/-- The lock sequence of a radio synthesiser (04 R106). -/
inductive SynthPhase where
  | off | searching | retrying | locked | calibrating
  deriving DecidableEq, Repr

/-- One radio synthesiser (04 R104 to R112). -/
structure Synth where
  phase : SynthPhase
  /-- Wanted LO frequency, Hz; 0 none. -/
  freq : Nat
  divider : Nat
  int : Nat
  frac : Nat
  band : Nat
  /-- A full calibration is due at the next lock request. -/
  calDue : Bool
  /-- Part of a running RF_CALIBRATE. -/
  inCal : Bool
  /-- `calDue` before the RF_CALIBRATE that runs (04 R112). -/
  calWas : Bool
  /-- A temperature-triggered trim runs in lock, or will from the lock instant (04 R112). -/
  trim : Bool
  /-- Timebase value at which its output divider and accumulator started, once the device has been synchronised (04 R116). -/
  acc : Option Nat
  deriving DecidableEq, Repr

/-- Crystals, main PLL, reference, synthesisers (04). -/
structure Clocks where
  xtalQual : Bool
  xtalMeant : Bool
  /-- Held in the reset of a crystal failure (04 R94). -/
  xtalHeld : Bool
  pllLocked : Bool
  /-- The timebase is frozen and to be bridged (04 R97). -/
  bridging : Bool
  lfCrystal : Bool
  refState : Nat
  /-- Correction applied to the main VCO, in units of 0.0005 ppm: the slew limit of 04 R100 is five of them in a period. -/
  refCorr : Int
  /-- `CLKOUT0`, `CLKOUT1`, `CLKOUT2`, `MCLK0`, `MCLK1`. -/
  outs : List ClkDrive
  /-- Outputs that pass through the static state of a change of divider or source (04 R120). -/
  outWait : List Nat
  /-- `SYNC_OUT` between its edges, and its last rising edge in main VCO cycles of the timebase (04 R115 to R118). -/
  syncOut : ClkDrive
  syncEdge : Option Int
  /-- The timebase value at which the sample-clock, audio and instrument dividers were at phase zero, and whether a
  synchronisation has been made (04 R116). -/
  divPhase : Nat
  synced : Bool
  rx : Synth
  tx : Synth
  cmd : Synth
  /-- A temperature-triggered calibration is deferred by brown hold (19 R484). -/
  calDeferred : Bool
  /-- Die temperature when `CLK.CAL_TEMP` last took its value; none before the first reading (04 R111). -/
  calRef : Option Int
  /-- Last die temperature, 0.1 degree Celsius. -/
  dieTemp : Int
  deriving DecidableEq, Repr

/-! ### Receive front end (05) -/

/-- One aerial chain (05 R125 to R128). -/
structure Chain where
  gain : Int
  fixed : Bool
  /-- Consecutive quiet periods without a step (05 R126). -/
  quiet : Nat
  /-- Step that takes effect at the next boundary. -/
  step : Int
  irr : Nat
  irrAlarmed : Bool
  /-- Boundaries in a row, outside fast mode, with an estimate below 55 dB (05 R134). -/
  below : Nat
  /-- The eight complex taps of the background filter (05 R133). -/
  taps : List (Int × Int)
  deriving DecidableEq, Repr
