-- ==== Sys2Proof/Machine/AnalogCommands.lean ====
section
/-! DEFINITION. Local analog audio: ANALOG_CONFIG, the start and stop sequences of its objects, jack sense (12 R341 to
R359). -/

namespace Sys2Proof.Machine

/-! ### Settings -/

/-- The range of a field of a target; none: not listed (12 R341). -/
def anaRange (t f : Nat) : Option (Nat × Nat) :=
  if t ≤ 3 then (match f with | 0 => some (0, 3) | 1 => some (0, 2) | 2 => some (0, 2) | 3 => some (0, 120) | _ => none)
  else if t ≤ 5 then (if f = 0 then some (0, 3) else none)
  else if t ≤ 8 then (match f with | 0 => some (0, 2) | 1 => some (0, 60) | 2 => some (0, 1)
                                   | 3 => if t = 8 then some (1, 3) else none | _ => none)
  else if t = 9 then (match f with | 0 => some (0, 1) | 1 => some (0, 1) | 2 => some (10, 250) | _ => none)
  else none

/-- The parameter field that shows a setting (12 R365). -/
def anaKey (t f : Nat) : Nat :=
  if t ≤ 3 then (match f with | 0 => P.audMic1Cfg t | 1 => P.audMic1Cfg2 t | 2 => P.audMic1Cfg4 t | _ => P.audMic1Cfg8 t)
  else if t = 4 then P.audMicbiasCfg
  else if t = 5 then P.audMicbiasCfg2
  else if t = 6 ∨ t = 7 then
    (match f with | 0 => P.audHp1Cfg (t - 6) | 1 => P.audHp1Cfg8 (t - 6) | _ => P.audHp1Cfg16 (t - 6))
  else if t = 8 then (match f with | 0 => P.audSpkCfg | 1 => P.audSpkCfg8 | 2 => P.audSpkCfg16 | _ => P.audSpkCfg2)
  else (match f with | 0 => P.audJackState | 1 => P.audJackState1 | _ => P.audJackState8)

def anaSet (s : State) (t f : Nat) : Nat := parGet s (anaKey t f)

/-! ### Sequences (12 R345 to R355) -/

/-- Whether an object is to run by its settings and the jacks (12 R351, R354). -/
def anaWanted (s : State) (t : Nat) : Bool :=
  let m := anaSet s t 0
  if t ≤ 5 then m != 0
  else if t ≤ 7 then m == 1 || (m == 2 && (if t = 6 then s.ana.jack1 else s.ana.jack2))
  else
    let w := anaSet s 8 3
    m == 1 || (m == 2 && !((w.testBit 0 && s.ana.jack1) || (w.testBit 1 && s.ana.jack2)))

/-- Ticks of a time in milliseconds. -/
def msTicks (ms : Nat) : Nat := ms * 122880

/-- The settling time of an input (12 R345), ms. -/
def settleMs (s : State) (i : Nat) : Nat := match anaSet s i 1 with | 0 => 5 | 1 => 25 | _ => 10

/-- The level of a bias output's setting, mV (12 R341). -/
def biasSetting (v : Nat) : Nat := match v with | 0 => 0 | 1 => 2000 | 2 => 2500 | _ => 2800

/-- The length of the start table of an output, ticks: a headphone output, the speaker (12 R351, R354). -/
def outLen (t : Nat) : Nat := if t = 8 then msTicks 21 else msTicks 3

/-- How far an output has come in its start table; the level of a bias output, which ramps over 10 ms, in mV (12 R347, R355). -/
def anaPos (s : State) (t : Nat) : Nat :=
  let o := ana s t
  let x := now s - o.since
  if t ≤ 5 then
    if o.phase = 2 then o.goal
    else if o.phase = 0 then 0
    else (o.pos * (msTicks 10 - x) + o.goal * min x (msTicks 10)) / msTicks 10
  else if o.phase = 1 then min (outLen t) (o.pos + x)
  else if o.phase = 2 then outLen t
  else if o.phase = 3 then o.pos - x
  else 0

/-- The length of a sequence that begins or turns round now. A bias output's ends with the last fade of the inputs that name it (12 R345
to R348, R351, R352, R354, R355). -/
def anaTime (s : State) (t : Nat) (up : Bool) : Nat :=
  if t ≤ 3 then (if up then msTicks (settleMs s t + 1) else msTicks 1)
  else if t ≤ 5 then
    msTicks (if (List.range 4).any (fun i => anaSet s i 2 + 3 == t && (ana s i).phase != 0) then 31 else 10)
  else if up then outLen t - anaPos s t
  else anaPos s t - (if t = 8 then 0 else msTicks 2)

/-- A sequence towards a state begins or turns round. -/
def anaSequence (t : Nat) (up : Bool) (s : State) : State :=
  onAna t (fun o => { o with phase := if up then 1 else 3, up := up, since := now s, pos := anaPos s t
                             goal := if up then biasSetting (anaSet s t 0) else 0, endAt := now s + anaTime s t up }) s

/-- Start or stop an object whose wanted state has changed; the speaker in FAULT, or clamped until its restart, stays. -/
def reviseAna (t : Nat) (s : State) : State :=
  let o := ana s t
  if t = 8 ∧ s.ana.spkRestart then s
  else if anaWanted s t then (if o.phase = 0 ∨ o.phase = 3 then anaSequence t true s else s)
  else if o.phase = 1 ∨ o.phase = 2 then anaSequence t false s
  else s

/-- Every output that follows a jack acts at the same instant (12 R358). -/
def reviseJacks (s : State) : State := each [6, 7, 8] reviseAna s

/-- An object restarts from its settings, as though they had just been commanded (12 R361, R362). -/
def restartAna (s : State) : State :=
  let s := { s with ana := { s.ana with objs := [], jack1 := false, jack2 := false, spkFaults := [], spkRestart := false, outs := []
                                        jack1At := now s, jack2At := now s } }
  each (List.range 9) reviseAna s

/-- The linear gain that an output takes (12 R350): its attenuation, or silence when muted. -/
def outGain (s : State) (t : Nat) : Rat := if anaSet s t 2 = 1 then 0 else linGain (-10 * (anaSet s t 1 : Int))

/-- A gain change is to ramp from the next boundary: an output to its new gain; an input takes a digital gain that is the
inverse of its PGA step, to ramp to unity (12 R342, R344). -/
def anaGain (t : Nat) (old : Nat) (s : State) : State :=
  if t ≤ 3 then
    let r := linGain (5 * ((old : Int) - anaSet s t 3))
    onAna t (fun o => { o with ramp := { o.ramp with next := some (r * o.ramp.next.getD 1) } }) s
  else onAna t (fun o => { o with ramp := { o.ramp with next := some (outGain s t) } }) s

/-- A pending gain change of an object begins its search at a boundary; an input keeps the inverse step as its target
until the crossing. -/
def anaRampStart (t time : Nat) (wait : Bool) (o : AnaObj) : AnaObj :=
  if t ≤ 3 then
    match o.ramp.next with
    | none => o
    | some r =>
      let p := if o.ramp.phase = 1 then o.ramp.target * r else r
      if wait then { o with ramp := { o.ramp with next := none, target := p, phase := 1, since := time } }
      else { o with ramp := { o.ramp with next := none, cur := o.ramp.cur * p, g0 := o.ramp.cur * p, target := 1, phase := 2,
                                          m := 0, beginAt := 0 } }
  else { o with ramp := o.ramp.start time wait }

/-- The crossing of an object's channel. -/
def anaRampFire (t sample : Nat) (o : AnaObj) : AnaObj :=
  if o.ramp.phase ≠ 1 then o
  else if t ≤ 3 then
    let g := o.ramp.cur * o.ramp.target
    { o with ramp := { o.ramp with cur := g, g0 := g, target := 1, phase := 2, m := 0, beginAt := min sample 23 } }
  else { o with ramp := o.ramp.fire sample }

/-! ### ANALOG_CONFIG -/

/-- Whether a field may start or stop an object, or restarts an input. -/
def startsSequence (t f : Nat) : Bool :=
  (t ≤ 3 && f ≤ 1) || t == 4 || t == 5 || (6 ≤ t && t ≤ 8 && (f == 0 || f == 3))

/-- A setting of that kind is written and its sequence begins; true: a sequence runs. -/
def anaBegin (t f v : Nat) (s : State) : Bool × State :=
  let old := anaSet s t f
  let s := parSet (anaKey t f) v s
  let s := if t = 8 ∧ f = 0 ∧ (ana s 8).phase = 4 then
      onAna 8 (fun o => { o with phase := 0 }) { s with ana := { s.ana with spkFaults := [] } } else s
  let o := ana s t
  let s :=
    if t ≤ 5 ∧ old ≠ v ∧ anaWanted s t ∧ (o.phase = 1 ∨ o.phase = 2) then anaSequence t true s
    else reviseAna t s
  let p := (ana s t).phase
  ((p == 1 || p == 3) && (ana s t).since == now s, s)

def progAnalogConfig (t f : Nat) (v : Int) : Prog :=
  { check := fun s => (if (match anaRange t f with | some (a, b) => decide ((a : Int) ≤ v ∧ v ≤ b) | none => false)
      then .ok else .badParam, s)
    needs := fun _ => [Dom.ana]
    begin := fun s =>
      let old := anaSet s t f
      if startsSequence t f then
        let (runs, s) := anaBegin t f v.toNat s
        (some (if runs then .analogSeq t else .boundary), old, s)
      else (some .boundary, old, s)
    apply := fun old s =>
      if startsSequence t f then (.ok, [], s)
      else
        let s := parSet (anaKey t f) v.toNat s
        (.ok, [], if t ≤ 3 ∧ f = 3 then anaGain t old s else if 6 ≤ t ∧ t ≤ 8 then anaGain t old s else s)
    undo := fun old s => if startsSequence t f then reviseAna t (parSet (anaKey t f) old s) else s }

def execAnalogConfig (h : Hdr) (target field : Nat) (value : Int) (s : State) : Host.Outcome State Fault Refusal :=
  .next (submit (progAnalogConfig target field value) (.analogConfig h target field value) s)

/-! ### What an input delivers (12 R345, R348) -/

/-- The bias output that an input names, when it is in a ramp. -/
def biasRamp (s : State) (i : Nat) : Option AnaObj :=
  let b := anaSet s i 2
  if b = 0 then none
  else let o := ana s (3 + b); if o.phase = 1 ∨ o.phase = 3 then some o else none

/-- An input is settled and delivers audio. -/
def micSettled (s : State) (i : Nat) : Bool := (ana s i).phase == 2 && (biasRamp s i).isNone

/-- The block of an input that enters the router, from its ADC block; `d` numbers free fade samples. -/
def micBlock (s : State) (i d : Nat) (x : List Int) : List Int :=
  let o := ana s i
  let settle := msTicks (settleMs s i)
  let y := (rampBlock o.ramp x).1
  let fade := (List.range 24).map (fun k => Config.fadeSample d k (y.getD k 0))
  let zero := List.replicate 24 0
  match o.phase, biasRamp s i with
  | 2, none => y
  | 2, some b => if now s < b.since + msTicks 30 then zero else fade
  | 1, none => if now s < o.since + settle then zero else fade
  | 3, none => fade
  | _, _ => zero

end Sys2Proof.Machine
end

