-- ==== Sys2Proof/Machine/TxCommands.lean ====
section
/-! DEFINITION. The downlink commands: carriers, power steps, enabling and the PA pins (08 R230 to R246). -/

namespace Sys2Proof.Machine

/-! ### Levels (08 R237, R238), 0.01 dBm -/

/-- The ceiling step of a table. -/
def ceilingOf (t : Steps) : Nat := t.ceilings.headD 0

/-- L(s) + TRIM(s). -/
def stepLevel (t : Steps) (k : Nat) : Int := -4660 + 50 * (k : Int) + smGet 0 t.trim k

/-- The effective level of a step. -/
def effLevel (t : Steps) (k : Nat) : Int := min (stepLevel t k) (stepLevel t (ceilingOf t))

/-! ### PA pins (08 R244 to R247) -/

/-- Whether `PA_EN` is driven high, a rise that has come due included. -/
def paEnNow (s : State) : Bool := s.tx.paEn || s.tx.enAt.any (fun t => t ≤ now s)

/-- Whether `PA_MUTE_N` is driven high. It is held low through a quadrature calibration and the transmit loopback (08 R229, 18 R471). -/
def paMuteNow (s : State) : Bool := (s.tx.paMute || s.tx.muteAt.any (fun t => t ≤ now s)) && !s.tx.qcal && !s.rattle.txLoop

/-- The first boundary at least `us` microseconds after an instant. -/
def boundaryAfter (t us : Nat) : Nat := ceilDiv (t * 100 + us * 12288) (periodLen * 100)

/-- An instant `us` microseconds before a boundary. -/
def beforeBoundary (m us : Nat) : Nat := m * periodLen - ceilDiv (us * 12288) 100

/-- Some carrier radiates or ramps, or a start or resumption keeps the pins. -/
def paBusy (s : State) : Bool := (openCarriers s).any (fun p => carrierEnabled p.2)

/-- When no carrier radiates or ramps any longer, `PA_MUTE_N` falls, and `PA_EN` after `TX.PA_OFF_DELAY` (08 R246). -/
def paRelease (s : State) : State :=
  if (openCarriers s).any (fun p => p.2.phase == .on || p.2.phase == .stopping || p.2.phase == .starting) then s
  else
    let high := paEnNow s
    let held := (openCarriers s).any (fun p => p.2.phase == .held)
    { s with tx := { s.tx with paMute := false, muteAt := none, enAt := none, paEn := high, offDelay := high && !held
                               offSince := if s.tx.offDelay then s.tx.offSince else now s } }

/-! ### CARRIER_OPEN (08 R230) -/

def carrierAsk (c cls : Nat) : Ask := 
  { work := ⟨wkCarrier, c⟩, need := .placed .carrier, cycles := carrierCycles cls, uses := carrierUses }

/-- The carrier as CARRIER_OPEN starts it. -/
def freshCarrier (hz cls step ses enc : Nat) : Carrier :=
  { Carrier.reset with phase := .opened, starting := true, freq := hz, cls := cls, step := step, session := sesOf ses,
                       encrypt := enc == 1 }

def carrierOpenCheck (c hz cls step ses enc : Nat) (s : State) : Status × State :=
  let p := ses != 0xFFFF
  match firstFail [
    (decide (c > 15), .badParam),
    ((carrier s c).phase != .closed, .badState),
    (txEdge s == 0 || !domAllowed s.power.state Dom.txd, .badState),
    (decide (cls > 2 ∨ step > 63 ∨ enc > 1) || (p && decide (ses > 255)) || (p && (session s ses).phase == .free) ||
      (enc == 1 && !p), .badParam),
    (p && ((session s ses).phase == .removing || (openCarriers s).any (fun q => q.2.session == some ses)), .badState),
    (!carrierFreqOk s c hz, .badParam),
    (decide (step > ceilingOf s.tx.steps), .planForbidden),
    (!permitted s.rf.perm true hz, .planForbidden)] with
  | .ok =>
    if !routesFit (onCarrier c (fun _ => freshCarrier hz cls step ses enc) s) then latencyRefusal s
    else admitWork [carrierAsk c cls] s
  | st => (st, s)

def progCarrierOpen (c hz cls step ses enc : Nat) : Prog :=
  { check := carrierOpenCheck c hz cls step ses enc
    needs := fun _ => [Dom.rfa, Dom.txd, Dom.abc]
    late := fun s => !locked s 2
    begin := needLock 2
    apply := fun _ s =>
      (.ok, [], each [(P.txFreq c, hz), (P.txStep c, step), (P.txStep8 c, cls)] (fun x => parSet x.1 x.2)
        (onCarrier c (fun _ => freshCarrier hz cls step ses enc) (commitWork [⟨wkCarrier, c⟩] s)))
    drop := dropWork [⟨wkCarrier, c⟩] }

def execCarrierOpen (h : Hdr) (carrier hz cls step session encrypt : Nat) (s : State) : Host.Outcome State Fault Refusal :=
  .next (submit (progCarrierOpen carrier hz cls step session encrypt) (.carrierOpen h carrier hz cls step session encrypt) s)

/-! ### Stopping carriers (08 R234, R245) -/

/-- Radiating carriers of a mask finish the frame in progress and ramp down; a HELD carrier, which radiates nothing, is
stopped at once. -/
def rampDown (mask cause : Nat) (s : State) : State :=
  paRelease (each (maskBits 16 mask) (fun c s =>
    match (carrier s c).phase with
    | .on => onCarrier c (fun q => { q with phase := .stopping, stopCause := cause, m := period s }) s
    | .held => queueEvent 0x4002 c cause (onCarrier c (fun q => { q with phase := .opened }) s)
    | _ => s) s)

/-- The ramp of a carrier has ended; after a brown-hold cut with `SYS.TX_AUTO_RESUME` 1 it is HELD (08 R248). -/
def rampEnded (c : Nat) (s : State) : State :=
  let q := carrier s c
  let held := decide (q.stopCause = 3) && parGet s P.sysTxAutoResume == 1
  queueEvent 0x4002 c q.stopCause
    (onCarrier c (fun q => { q with phase := if held then .held else .opened, m := 0 }) s)

/-- What radiation needs: a declared lock of the TX LO, TXD running, no brown hold. -/
def mayRadiate (s : State) : Bool :=
  locked s 2 && domOn s Dom.txd && !restarting s Dom.txd && !unclocked s && !s.supply.brown

/-! ### What a carrier radiates (06 R172, R173, R176, 08 R236, R244, R245) -/

/-- `n` symbols of nothing, and the ramp of 8 symbols with a = 0. -/
def airOff (n : Nat) : List AirSym := List.replicate n .off
def airRamp : List AirSym := List.replicate 8 .ramp

/-- The period before a start or resumption boundary: ramp and preamble, which ends at the boundary. -/
def startAir : List AirSym := airOff 168 ++ airRamp ++ downlinkPreamble.map .sym

/-- The period n of a retune. -/
def retuneAir : List AirSym := airRamp ++ airOff 160 ++ airRamp ++ downlinkPreamble.map .sym

/-- The period after the last frame of a carrier. -/
def stopAir : List AirSym := airRamp ++ airOff 232

/-- A frame: its data bits as symbols, with sync word and pilot blocks. -/
def frameAir (frame : List Bool) : List AirSym := (downlinkSymbols (bitSymbols frame)).map .sym

/-- Whether the frame of a period is that of a retune, which is discarded (08 R236). -/
def retuneFrame (p : Nat) (q : Carrier) : Bool := q.retuning && q.retune.any (fun r => decide (p ≤ r.period))

/-- What a carrier radiates over the present period when nothing cuts it. -/
def airOf (s : State) (q : Carrier) : List AirSym :=
  if !domOn s Dom.txd || restarting s Dom.txd || unclocked s then airOff 240
  else match q.phase with
    | .on => if retuneFrame (period s) q then retuneAir else frameAir q.frame
    | .starting | .held =>
      if !mayRadiate s then airOff 240
      else if q.m = period s then (if retuneFrame (period s) q then airOff 240 else frameAir q.frame)
      else if q.m = period s + 1 then startAir else airOff 240
    | .stopping => if q.stopCause ≠ 3 ∧ q.m < period s then stopAir else airOff 240
    | .closed | .opened => airOff 240

/-- The downlink symbols of the present period that have begun. -/
def symbolsBegun (s : State) : Nat := min 240 (ceilDiv (now s - period s * periodLen) 256)

/-- A carrier goes over to other symbols in the middle of a period, after the symbol in progress. -/
def cutAir (after : List AirSym) (c : Nat) (s : State) : State :=
  let k := symbolsBegun s
  onCarrier c (fun q => { q with air := ((q.air ++ airOff 240).take k ++ after ++ airOff 240).take 240 }) s

/-- The ramp and preamble of carriers whose boundary is the next one. -/
def airStarts (cs : List Nat) (m : Nat) (s : State) : State :=
  if m = period s + 1 then each cs (fun c => onCarrier c (fun q => { q with air := startAir })) s else s

/-- The frequency offset of a carrier in Hz, `t` symbols after the boundary: a deviation unit is 60 kHz (06 R159, R163). -/
def carrierOffset (q : Carrier) (t : Rat) : Rat :=
  60000 * freqOffset (q.air.map (fun x => match x with | .sym a => a | _ => 0)) t

/-- The first boundary from `m` at which no retune of a carrier takes effect. -/
def clearOfRetunes (cs : List Nat) (s : State) : Nat → Nat → Nat
  | 0, m => m
  | k + 1, m => if cs.any (fun c => (carrier s c).retune.any (fun r => r.period == m)) then clearOfRetunes cs s k (m + 1) else m

/-- When what a HELD carrier waited for is over, its resumption boundary is set, and the instants at which the PA pins rise
for it; where `PA_EN` is low, as after the rollback of an entry, with the lead of a start (08 R244, R248, 15 R414). -/
def planResume (s : State) : State :=
  let held := ((openCarriers s).filter (fun p => p.2.phase == .held && p.2.m == 0)).map Prod.fst
  if held = [] || !mayRadiate s then s
  else
    let en := parGet s P.txPaEnLead + 150
    let un := parGet s P.txPaUnmuteLead + 150
    let up := paEnNow s
    let m := if up then boundaryAfter (now s) un else clearOfRetunes held s 17 (boundaryAfter (now s) en)
    let tx := { s.tx with
      paEn := up, enAt := if up then none else some (beforeBoundary m en), offDelay := false
      paMute := paMuteNow s, muteAt := if paMuteNow s then none else some (beforeBoundary m un) }
    airStarts held m (each held (fun c => onCarrier c (fun q => { q with m := m })) { s with tx := tx })

/-- A carrier that a command or an entry stopped is HELD until its new start boundary; one still ramping ends its ramp (15 R414). -/
def resumeCarrier (c : Nat) (s : State) : State :=
  let s := if (carrier s c).phase = .stopping then rampEnded c s else s
  if (carrier s c).phase = .opened then onCarrier c (fun q => { q with phase := .held, m := 0, stopCause := 6 }) s else s

/-- The carriers of a mask that a stop takes from the air, or that are HELD. -/
def toRamp (mask : Nat) (s : State) : Nat :=
  ((maskBits 16 mask).map (fun c => b2n ((carrier s c).phase == .on || (carrier s c).phase == .held) * 2 ^ c)).sum

/-- A stop that is undone: its carriers resume (02 R53). -/
def unramp (kept : Nat) (s : State) : State := planResume (each (maskBits 16 kept) resumeCarrier s)

/-- Carriers that a command stops are not for the rollback of an entry to resume. -/
def forgetStopped (mask : Nat) (s : State) : State :=
  { s with power := { s.power with entry := s.power.entry.map (fun e =>
      { e with carriers := e.carriers.filter (fun c => !mask.testBit c) }) } }

/-- Carriers of a mask that are ramping down. -/
def rampingOf (mask : Nat) (s : State) : Nat :=
  ((maskBits 16 mask).filter (fun c => (carrier s c).phase == .stopping)).foldl (fun m c => m + 2 ^ c) 0

def progTxDisable (mask : Nat) : Prog :=
  { check := fun s => (if mask = 0 then .badParam else .ok, s)
    begin := fun s =>
      let t := forgetStopped mask (rampDown mask 1 s)
      let m := rampingOf mask t
      (if m = 0 then none else some (.rampDown m), toRamp mask s, t)
    undo := unramp }

def execTxDisable (h : Hdr) (mask : Nat) (s : State) : Host.Outcome State Fault Refusal :=
  .next (submit (progTxDisable mask) (.txDisable h mask) s)

/-- A carrier closes from the next boundary; its costs are released there. -/
def closeCarrier (c : Nat) (s : State) : State :=
  endWork ⟨wkCarrier, c⟩ (each [P.txFreq c, P.txRetuneTarget c, P.txRetunePeriodLo c, P.txRetunePeriodHi c]
    (fun k => parSet k 0) (onCarrier c (fun _ => Carrier.reset) s))

/-- CARRIER_CLOSE: an enabled carrier is stopped first; a carrier that radiates nothing closes at the next boundary. -/
def progCarrierClose (c : Nat) : Prog :=
  { check := fun s => (firstFail [(decide (c > 15), .badParam), ((carrier s c).phase == .closed, .badState)], s)
    begin := fun s =>
      let t := forgetStopped (2 ^ c) (rampDown (2 ^ c) 2 s)
      (if (carrier t c).phase = .stopping then some (.rampDown (2 ^ c)) else some .boundary, toRamp (2 ^ c) s, t)
    apply := fun _ s => (.ok, [], closeCarrier c s)
    undo := unramp }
········
Problem to work on
From the material above, set down exactly the lines starting at the one with "msTicks (if (List.range" and ending at the one with "else onAna t", end lines included.

Written solution
    msTicks (if (List.range 4).any (fun i => anaSet s i 2 + 3 == t && (ana s i).phase != 0) then 31 else 10)
  else if up then outLen t - anaPos s t
  else anaPos s t - (if t = 8 then 0 else msTicks 2)

/-- A sequence towards a state begins or turns round. -/
def anaSequence (t : Nat) (up : Bool) (s : State) : State :=
  onAna t (fun o => { o with phase := if up then 1 else 3, up := up, since := now s, pos := anaPos s t
                             goal := if up then biasSetting (anaSet s t 0) else 0, endAt := now s + anaTime s t up }) s

/-- Start or stop an object whose wanted state has changed; the speaker in FAULT, or clamped until its restart, stays. -/
def reviseAna (t : Nat) (s : State) : State :=
  let o := ana s t
  if t = 8 ∧ s.ana.spkRestart then s
  else if anaWanted s t then (if o.phase = 0 ∨ o.phase = 3 then anaSequence t true s else s)
  else if o.phase = 1 ∨ o.phase = 2 then anaSequence t false s
  else s

/-- Every output that follows a jack acts at the same instant (12 R358). -/
def reviseJacks (s : State) : State := each [6, 7, 8] reviseAna s

/-- An object restarts from its settings, as though they had just been commanded (12 R361, R362). -/
def restartAna (s : State) : State :=
  let s := { s with ana := { s.ana with objs := [], jack1 := false, jack2 := false, spkFaults := [], spkRestart := false, outs := []
                                        jack1At := now s, jack2At := now s } }
  each (List.range 9) reviseAna s

/-- The linear gain that an output takes (12 R350): its attenuation, or silence when muted. -/
def outGain (s : State) (t : Nat) : Rat := if anaSet s t 2 = 1 then 0 else linGain (-10 * (anaSet s t 1 : Int))

/-- A gain change is to ramp from the next boundary: an output to its new gain; an input takes a digital gain that is the
inverse of its PGA step, to ramp to unity (12 R342, R344). -/
def anaGain (t : Nat) (old : Nat) (s : State) : State :=
  if t ≤ 3 then
    let r := linGain (5 * ((old : Int) - anaSet s t 3))
    onAna t (fun o => { o with ramp := { o.ramp with next := some (r * o.ramp.next.getD 1) } }) s
  else onAna t (fun o => { o with ramp := { o.ramp with next := some (outGain s t) } }) s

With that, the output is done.